Friday, June 12, 2009

And another one's gone, and another one's gone...

Just a few days ago, I wrote:

I recently stopped dating Martin because I felt it wasn't going anywhere, and I made a decision to actively seek a meaningful relationship. So why am I still dating Mr Easy, even though it doesn't feel like it has the makings of a great romance? Good question. It is easy, and we do have a good time. But is that enough? I think I need more time to figure it out.

I came to the conclusion: fun and easy wasn't enough. Tonight, I ended it with Mr Easy. He was disappointed, but in the honest discussion that followed (we'd never talked about "us" before), he said he's not in a place for anything serious at the moment. And truthfully, while I enjoyed his company, I'm not sure I was feeling a future with him. We had a lovely hug goodbye (along with what seemed like one of our most passionate kisses ever), and that was that.

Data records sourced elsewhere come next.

-- ==== Sys2Proof/Machine/Loader.lean ====
section
/-! DEFINITION. The loader (R229 to R253): the steps of PLAN_LOAD over the figures that its lowering gives (R497), the fit check, the plan
report, relowering, PLAN_UNLOAD, and the wardrobe's loads and pins (R268 to R273). -/

namespace Sys2Proof.Machine

open Sys2Proof

/-! ### Figures that follow from the rules -/

/-- The skew window K (Table 09-5): the largest of the ports that LP_MAP gives to the tracks named, or of all four. -/
def skewWindow (s : State) (tracks : Nat) : Nat :=
  let ps := allTracks.flatMap fun t => if bitAt tracks (trackNum t) then mappedPorts s t .front ++ mappedPorts s t .back else []
  maxNat ((if bitsOf tracks 1 0 = 0 then allPorts else ps).map fun p => bitsOf (cndReg s p 0x10) 11 0)

/-- The reading horizon H (R247): 0 without find and read stages. -/
def horizon (c : Container) (o : PlanLoadOp) (K cls : Nat) (low : Lowering) : Nat :=
  if hasStage c 1 && hasStage c 2 then
    o.offset + max (K + 1) (low.bandH + seamReach c low + 1) + ceilDiv (o.rate * (findNs cls low + readNs cls low)) 1000000000
  else 0

/-- The structure estimate S in µs (R248). -/
def structEst (c : Container) (cls : Nat) (low : Lowering) : Nat := if hasStage c 3 then ceilDiv (chainNs cls low.struct) 1000 else 0

/-- Regions in service. -/
def regionsServing (s : State) : Nat := (allRegions.filter fun g => (s.reg8 g).state == 0).length

/-- Is a tile in a region in service? -/
def inService (s : State) (t : Nat) : Bool := (s.reg8 (Fin.ofNat 8 (t / 32))).state == 0

/-- Weights, scale streams and tables, slot programs once per region in service, and scratch (R239). -/
def footprintOf (s : State) (c : Container) (low : Lowering) : Nat :=
  containerModel c + progBytes low * regionsServing s + c.concurrency * low.peakScratch

/-- Are the segments within R235: at most 200 µs each, on one placement of at most 32 tiles of a region, with programs of at most 32 KiB? -/
def segmentsOk (low : Lowering) : Bool :=
  decide (low.maxSegCycles ≤ 280000 ∧ low.placement.length ≤ 32 ∧ low.placement.Nodup) &&
  low.placement.all (fun p => decide (p.1 < 4 ∧ p.2 < 8)) && low.programs.all (fun g => decide (g.bytes.length ≤ 32768 ∧ g.tile < 32)) &&
  (low.find ++ low.read ++ low.struct ++ low.refill).all (fun x => decide (x.cycles ≤ low.maxSegCycles)) && low.stages.all fun e => decide (e.tiles ≤ 32)

/-- Is the state of Table 10-3 within R262: that of one stripe by its placement, and the largest at any boundary? -/
def stateOk (low : Lowering) : Bool :=
  decide (low.maxState ≤ 48 * 1048576 ∧ low.maxStateRegion ≤ 12 * 1048576 ∧
    low.placement.length * (low.scratchRows * 1024 + 65536 + 256) ≤ low.maxStateRegion ∧ low.maxStateRegion ≤ low.maxState)

/-- Are the slices of the layers those of whole layers, each of at most 200 µs at 256 GB/s (R241), and does peak scratch hold the landing areas and the
STORE tensors (R191, R205, R239)? -/
def slicesOk (c : Container) (low : Lowering) : Bool :=
  low.layers.all (fun l => l.slices.all (fun n => decide (n ≤ 51200000)) && sumNat l.slices == l.bytes) && decide (landBytes c low + storeBytes c ≤ low.peakScratch)

/-- Step 4: the cuts within the bounds of R184, R188, R235, R241 and R262 (R497). -/
def cutsOk (c : Container) (low : Lowering) : Bool := segmentsOk low && stateOk low && slicesOk c low && stripesOk c low

/-- The last `k` layers. -/
def lastOf (low : Lowering) (k : Nat) : List LayerP := low.layers.drop (low.layers.length - k)

/-- Weights of the last `k` layers. -/
def lastLayers (low : Lowering) (k : Nat) : Nat := sumNat ((lastOf low k).map (·.bytes))

/-- The largest pair of consecutive numbers; a single one stands for itself. -/
def largestPair : List Nat → Nat
  | [] => 0
  | [a] => a
  | a :: b :: r => max (a + b) (largestPair (b :: r))

/-- The streaming buffer of the last `k` layers: the largest pair of slices of consecutive streamed segments (R241). -/
def streamBuffer (low : Lowering) (k : Nat) : Nat := largestPair ((lastOf low k).flatMap (·.slices))

/-- The fewest last layers whose weights, less the streaming buffer, cover an excess (R241). -/
def streamLayers (low : Lowering) (excess : Nat) : Option Nat :=
  ((List.range (low.layers.length + 1)).drop 1).find? fun k => decide (excess + streamBuffer low k ≤ lastLayers low k)

/-- The outcome of the fit check (Table 09-7): throughput class, footprint and streamed bytes. -/
structure Fit where
  cls : Nat
  footprint : Nat
  streamed : Nat
deriving DecidableEq, Repr, Inhabited

/-- The fit check of footprint F against allotment A. -/
def fitCheck (F A : Nat) (low : Lowering) : Option Fit :=
  if F ≤ A then some { cls := 0, footprint := F, streamed := 0 }
  else if F ≤ A + A / 8 then
    (streamLayers low (F - A)).map fun k => { cls := 1, footprint := F - lastLayers low k + streamBuffer low k, streamed := lastLayers low k }
  else none

/-! ### The same choices from the same inputs (R497) -/

/-- What the loader makes a lowering from: the container, the firmware's security version and the values of Table 09-5. -/
def lowKey (s : State) (c : Container) (tracks : Nat) : List Byte :=
  c.digest ++ leBytes 4 s.sec.version ++ (List.range 8).map (fun g => BitVec.ofNat 8 (s.reg8 (Fin.ofNat 8 g)).state) ++ leBytes 2 (regGet s 0 0x21008) ++
  leBytes 4 (pageBytes s) ++ leBytes 4 (poolPages s) ++ leBytes 2 (skewWindow s tracks)

/-- The lowering that the loader makes: the one that it has made from the same inputs, or the one delivered (log 70). -/
def madeLow (s : State) (key : List Byte) (low : Lowering) : Lowering := match s.plans.made.find? fun e => e.1 == key with
  | some e => e.2
  | none => low

/-- Record a lowering made. -/
def recordLow (s : State) (key : List Byte) (low : Lowering) : State :=
  if s.plans.made.any fun e => e.1 == key then s else { s with plans := { s.plans with made := s.plans.made ++ [(key, low)] } }

/-- PLAN_TOO_LARGE with its detail (Table 11-7): the cause and the footprint. -/
def tooLarge (d fp : Nat) : Status × List Byte := (.planTooLarge, leBytes 1 d ++ zeros 7 ++ leBytes 8 fp)

/-- Pages that a plan's batch takes (R206). -/
def batchTake (s : State) (c : Container) : Nat := if paged c then ceilDiv (batchBytes c) (pageBytes s) else 0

I know I made the right decision, but I'm just in a funk right now. I'm really, really sick of dates that don't go anywhere. I had dates #130 and 131 this week -- I wasn't swept off my feet by either of them, but I'd consider a second date if I hear from them. Thankfully, neither was doing the Master Cleanse during the date.

14 comments:

Beth said...

You know, I think you need to do something extraordinary. Something. Not internet dating. Not work stuff. But something that puts the spark in your step. And then I think an extraordinary love will find you. That's just my feeling.

Bella said...

Why do these guys so often say to you that they are not ready for something serious right now? Doesn't it seem like you hear that a lot? It makes me want to smack them upright the head. These aren't 22 year olds you're dating, right? These are guys in their 30's. What in the world is so fascinating in their lives right now, that it distracts them from having a relationship?

Samantha said...

Try to do something different to meet guys. I fell into the same rut with internet dating. So I stopped for a month or 2, then (even though I hate sports dirt and oh did i mention sports?), I joined a kickball league and was asked out by 4 guys in 2 weeks, started dating one of them and I actually think I have found the love of my life. And it turns out, I love playing the game. Will wonders never cease? www.kickball.com. Do it.

jgo said...

I think you have some very good goals about finding a meaningful relationship. I understand that after you had the talk he admitted he wasnt looking for something serious, but how did you know before hand that you didnt really like him? How does one tell if they really like someone?

Loverville said...

Beth: re, something extraordinary - actually, I have an exciting vacation coming up with a friend. It won't necessarily help me find a boyfriend, but it'll be good to clear my mind for a little while!

Bella: oy, indeed! But I'd rather have this info now, rather than 6 months from now.

Samantha: congrats on finding a great guy... and that sounds fun, I should try it! I actually do a lot of biking with a fun group, but have never met anyone through that.

JGO: I think it's just that gut feeling -- either you feel it for this person, or you don't.

Anonymous said...

Bella, I once had a man in his 40s, divorced with a teenage son, say he "wasn't ready." My thought was: What does he need in order to be ready?

It's fine if they aren't into me or don't like me or think I am too smart for them or too ugly or too short or whatever. It is idiotic and annoying, however, for them to invoke the time factor.

It totally makes me want to smack them as well.

--JAC

Loverville said...

I really hate to say this, and sound like I'm making excuses for guys: I've heard people say that with guys, it's more about timing... and with women, it's more about meeting the right person.

Not to say this is always the case... I've just heard it from more than one person. It's an endless source of frustration.

Anonymous said...

I just watched the movie "He's just not that into you..." last night. It's about always trying to make excuses for why guys don't want to be with you. I think if a guy does not call you, says he is not ready for a relationship, it is not timing, it is that he is just not that into you. Period. My guy friends have confirmed it many, many times. It's time to move LV and find someone you are crazy about and is crazy about you.

Anonymous said...

I agree that with men it is about timing and with women it is about the right person.

But it is still the case that when a guy says "I'm not ready for a relationship," he is saying he's not into you.

The above facts are not mutually exclusive!

--JAC

bella said...

Anonymous: Where and why do you recommend she move?

Anonymous said...

The anon who said she saw "He's Not That Into You" meant that LV should not make excuses and move ON, not move. Sorry, missed the word ON.

Loverville said...

By the way -- I'm still a believer that timing *can* be a factor at times -- I'm proof.

Years ago, I was just out of a four-year relationship, and the last thing I wanted to do was jump right into a new serious relationship. It just happened that the first guy I dated after my breakup was a great guy, and was looking for something serious... but I wasn't. If I'd met him a year later, we might have had a different outcome.

Anonymous said...

LV, it is too bad you were so short-sighted.
In my experience, there is no better balm for a broken heart than a new guy who is better than the old one.

Time passes, but personalities don't change. So you can do things to adjust the timing and work within a reasonable time frame but you cannot ever make someone be the right guy.